> **ASSIGNMENT**: Produce as output only the lines below starting at the line with "-- ==== Sys2Proof/WellFormed.lean" and continuing through the line with "forbidden field values", each one exactly as written.

[Saved entries]
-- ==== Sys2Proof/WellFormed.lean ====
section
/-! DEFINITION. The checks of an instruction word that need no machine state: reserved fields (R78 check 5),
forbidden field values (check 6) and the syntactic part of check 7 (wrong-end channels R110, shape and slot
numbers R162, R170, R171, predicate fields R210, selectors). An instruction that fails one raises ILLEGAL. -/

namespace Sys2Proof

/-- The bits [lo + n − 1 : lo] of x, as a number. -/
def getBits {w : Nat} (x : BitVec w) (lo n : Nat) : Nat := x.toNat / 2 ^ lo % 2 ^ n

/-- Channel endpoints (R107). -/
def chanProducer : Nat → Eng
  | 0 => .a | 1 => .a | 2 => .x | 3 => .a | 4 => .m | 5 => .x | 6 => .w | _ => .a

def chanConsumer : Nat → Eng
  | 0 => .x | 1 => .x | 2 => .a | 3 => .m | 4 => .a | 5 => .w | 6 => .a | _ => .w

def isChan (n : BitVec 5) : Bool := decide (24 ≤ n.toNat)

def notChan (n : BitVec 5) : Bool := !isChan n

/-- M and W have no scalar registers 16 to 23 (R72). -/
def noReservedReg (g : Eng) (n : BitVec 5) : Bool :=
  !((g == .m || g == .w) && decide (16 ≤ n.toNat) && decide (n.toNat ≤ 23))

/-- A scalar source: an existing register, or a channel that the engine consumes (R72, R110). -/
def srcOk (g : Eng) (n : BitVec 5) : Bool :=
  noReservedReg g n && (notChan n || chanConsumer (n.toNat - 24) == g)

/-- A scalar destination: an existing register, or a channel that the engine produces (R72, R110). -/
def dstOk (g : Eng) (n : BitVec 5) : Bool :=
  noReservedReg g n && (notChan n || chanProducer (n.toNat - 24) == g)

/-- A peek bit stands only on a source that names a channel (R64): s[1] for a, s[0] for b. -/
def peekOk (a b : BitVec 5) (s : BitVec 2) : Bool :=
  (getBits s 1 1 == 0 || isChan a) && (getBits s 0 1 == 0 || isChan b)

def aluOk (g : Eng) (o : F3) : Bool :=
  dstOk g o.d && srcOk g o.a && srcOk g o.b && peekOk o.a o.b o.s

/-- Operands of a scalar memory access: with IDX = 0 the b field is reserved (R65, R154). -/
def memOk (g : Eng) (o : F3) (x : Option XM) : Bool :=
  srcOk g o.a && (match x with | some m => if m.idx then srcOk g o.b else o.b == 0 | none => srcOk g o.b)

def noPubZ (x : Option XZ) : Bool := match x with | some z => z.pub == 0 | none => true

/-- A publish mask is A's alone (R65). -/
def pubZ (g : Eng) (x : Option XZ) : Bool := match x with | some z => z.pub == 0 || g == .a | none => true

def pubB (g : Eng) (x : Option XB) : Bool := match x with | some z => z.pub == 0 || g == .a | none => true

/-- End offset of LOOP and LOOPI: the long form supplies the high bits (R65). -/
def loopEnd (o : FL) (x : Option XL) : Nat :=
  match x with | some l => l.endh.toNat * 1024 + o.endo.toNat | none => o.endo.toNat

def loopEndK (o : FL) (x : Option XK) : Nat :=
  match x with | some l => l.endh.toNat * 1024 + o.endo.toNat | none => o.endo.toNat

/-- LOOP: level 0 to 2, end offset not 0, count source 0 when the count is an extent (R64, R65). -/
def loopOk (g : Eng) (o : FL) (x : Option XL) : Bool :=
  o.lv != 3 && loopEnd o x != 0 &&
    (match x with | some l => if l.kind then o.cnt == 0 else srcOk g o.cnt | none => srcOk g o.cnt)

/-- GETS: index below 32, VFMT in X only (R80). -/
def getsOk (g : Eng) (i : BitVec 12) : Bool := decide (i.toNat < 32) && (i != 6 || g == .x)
==
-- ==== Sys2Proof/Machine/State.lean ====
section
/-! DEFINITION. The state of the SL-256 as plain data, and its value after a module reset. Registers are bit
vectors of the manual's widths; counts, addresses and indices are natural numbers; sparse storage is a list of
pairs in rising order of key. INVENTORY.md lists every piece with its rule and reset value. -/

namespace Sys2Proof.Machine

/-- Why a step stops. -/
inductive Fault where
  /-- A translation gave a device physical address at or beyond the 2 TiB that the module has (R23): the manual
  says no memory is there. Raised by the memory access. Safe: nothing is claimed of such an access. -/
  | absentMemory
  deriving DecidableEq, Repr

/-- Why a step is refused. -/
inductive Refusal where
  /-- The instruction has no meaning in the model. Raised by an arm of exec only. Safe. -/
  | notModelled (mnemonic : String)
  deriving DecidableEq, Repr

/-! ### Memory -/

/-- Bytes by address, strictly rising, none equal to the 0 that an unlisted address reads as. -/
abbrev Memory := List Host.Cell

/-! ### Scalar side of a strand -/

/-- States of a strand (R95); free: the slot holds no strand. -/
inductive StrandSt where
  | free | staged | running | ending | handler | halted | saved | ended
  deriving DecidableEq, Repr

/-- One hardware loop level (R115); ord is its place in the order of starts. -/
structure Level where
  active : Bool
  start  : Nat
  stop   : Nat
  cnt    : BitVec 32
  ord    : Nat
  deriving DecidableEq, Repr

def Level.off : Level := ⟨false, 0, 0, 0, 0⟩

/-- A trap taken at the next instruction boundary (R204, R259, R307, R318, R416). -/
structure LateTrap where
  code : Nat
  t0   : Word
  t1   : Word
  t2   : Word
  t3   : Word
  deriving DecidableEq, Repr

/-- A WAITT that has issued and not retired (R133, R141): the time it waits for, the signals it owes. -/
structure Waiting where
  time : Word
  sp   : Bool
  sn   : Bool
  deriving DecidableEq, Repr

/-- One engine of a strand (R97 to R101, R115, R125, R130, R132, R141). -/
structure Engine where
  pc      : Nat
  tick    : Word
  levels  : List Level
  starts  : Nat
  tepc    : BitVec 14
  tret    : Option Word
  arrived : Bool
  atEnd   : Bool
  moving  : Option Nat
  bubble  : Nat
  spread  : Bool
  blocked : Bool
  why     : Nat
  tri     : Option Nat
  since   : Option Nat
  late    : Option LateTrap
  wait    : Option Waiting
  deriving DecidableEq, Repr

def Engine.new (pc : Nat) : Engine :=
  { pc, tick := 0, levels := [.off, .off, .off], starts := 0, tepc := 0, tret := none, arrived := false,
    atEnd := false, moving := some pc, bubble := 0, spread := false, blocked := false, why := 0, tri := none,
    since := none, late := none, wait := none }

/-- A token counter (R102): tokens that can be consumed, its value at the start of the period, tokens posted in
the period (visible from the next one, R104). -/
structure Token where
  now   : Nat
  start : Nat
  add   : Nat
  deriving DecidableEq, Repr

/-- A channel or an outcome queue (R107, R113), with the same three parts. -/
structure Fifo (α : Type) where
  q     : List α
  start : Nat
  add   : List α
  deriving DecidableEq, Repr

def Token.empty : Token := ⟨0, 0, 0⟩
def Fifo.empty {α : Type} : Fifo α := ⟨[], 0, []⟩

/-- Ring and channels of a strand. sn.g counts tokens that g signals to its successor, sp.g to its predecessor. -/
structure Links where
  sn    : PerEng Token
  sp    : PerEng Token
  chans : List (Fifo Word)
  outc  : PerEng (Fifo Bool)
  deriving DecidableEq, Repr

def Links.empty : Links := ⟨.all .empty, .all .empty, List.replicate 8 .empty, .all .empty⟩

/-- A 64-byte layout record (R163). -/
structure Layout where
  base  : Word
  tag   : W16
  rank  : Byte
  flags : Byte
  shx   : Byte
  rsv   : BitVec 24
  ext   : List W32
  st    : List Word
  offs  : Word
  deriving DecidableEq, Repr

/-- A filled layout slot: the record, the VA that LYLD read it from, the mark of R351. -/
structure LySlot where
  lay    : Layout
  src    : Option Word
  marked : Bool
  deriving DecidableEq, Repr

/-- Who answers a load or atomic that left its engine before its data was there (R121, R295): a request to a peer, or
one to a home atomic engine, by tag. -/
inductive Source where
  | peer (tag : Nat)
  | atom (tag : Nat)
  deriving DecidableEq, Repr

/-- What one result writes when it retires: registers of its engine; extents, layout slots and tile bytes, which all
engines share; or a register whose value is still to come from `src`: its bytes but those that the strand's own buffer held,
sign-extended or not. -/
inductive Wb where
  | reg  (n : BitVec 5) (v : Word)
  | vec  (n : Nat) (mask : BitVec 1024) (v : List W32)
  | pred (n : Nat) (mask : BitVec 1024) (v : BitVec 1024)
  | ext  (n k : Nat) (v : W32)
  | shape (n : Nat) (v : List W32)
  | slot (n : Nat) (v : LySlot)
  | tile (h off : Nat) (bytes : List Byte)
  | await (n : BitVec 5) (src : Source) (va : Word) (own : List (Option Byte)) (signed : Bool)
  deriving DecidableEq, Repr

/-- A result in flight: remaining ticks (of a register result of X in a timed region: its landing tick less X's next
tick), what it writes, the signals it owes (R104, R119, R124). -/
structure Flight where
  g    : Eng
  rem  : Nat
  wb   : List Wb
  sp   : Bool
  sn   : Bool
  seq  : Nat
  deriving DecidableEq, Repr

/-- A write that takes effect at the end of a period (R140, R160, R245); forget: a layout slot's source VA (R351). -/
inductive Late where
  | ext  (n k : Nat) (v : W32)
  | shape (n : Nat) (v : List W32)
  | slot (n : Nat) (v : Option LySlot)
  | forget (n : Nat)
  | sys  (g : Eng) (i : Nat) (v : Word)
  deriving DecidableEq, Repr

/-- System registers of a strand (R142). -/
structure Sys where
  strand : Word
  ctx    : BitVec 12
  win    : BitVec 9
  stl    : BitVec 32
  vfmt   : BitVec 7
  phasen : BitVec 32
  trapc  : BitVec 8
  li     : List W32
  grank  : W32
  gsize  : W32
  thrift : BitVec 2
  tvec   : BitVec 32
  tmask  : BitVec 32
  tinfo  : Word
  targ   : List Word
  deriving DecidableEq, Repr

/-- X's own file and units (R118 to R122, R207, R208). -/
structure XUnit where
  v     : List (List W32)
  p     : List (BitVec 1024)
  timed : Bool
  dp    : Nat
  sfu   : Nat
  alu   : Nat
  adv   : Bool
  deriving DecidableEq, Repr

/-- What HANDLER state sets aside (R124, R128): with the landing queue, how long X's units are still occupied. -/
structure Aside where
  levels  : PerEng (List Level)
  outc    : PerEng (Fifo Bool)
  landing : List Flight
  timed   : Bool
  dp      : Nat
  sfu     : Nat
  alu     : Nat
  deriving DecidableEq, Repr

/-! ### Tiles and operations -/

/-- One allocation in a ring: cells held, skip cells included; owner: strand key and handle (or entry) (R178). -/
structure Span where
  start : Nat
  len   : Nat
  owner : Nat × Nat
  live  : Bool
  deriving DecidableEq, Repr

> **RESULT OF THE TASK**:
-- ==== Sys2Proof/WellFormed.lean ====
section
/-! DEFINITION. The checks of an instruction word that need no machine state: reserved fields (R78 check 5),
forbidden field values (check 6) and the syntactic part of check 7 (wrong-end channels R110, shape and slot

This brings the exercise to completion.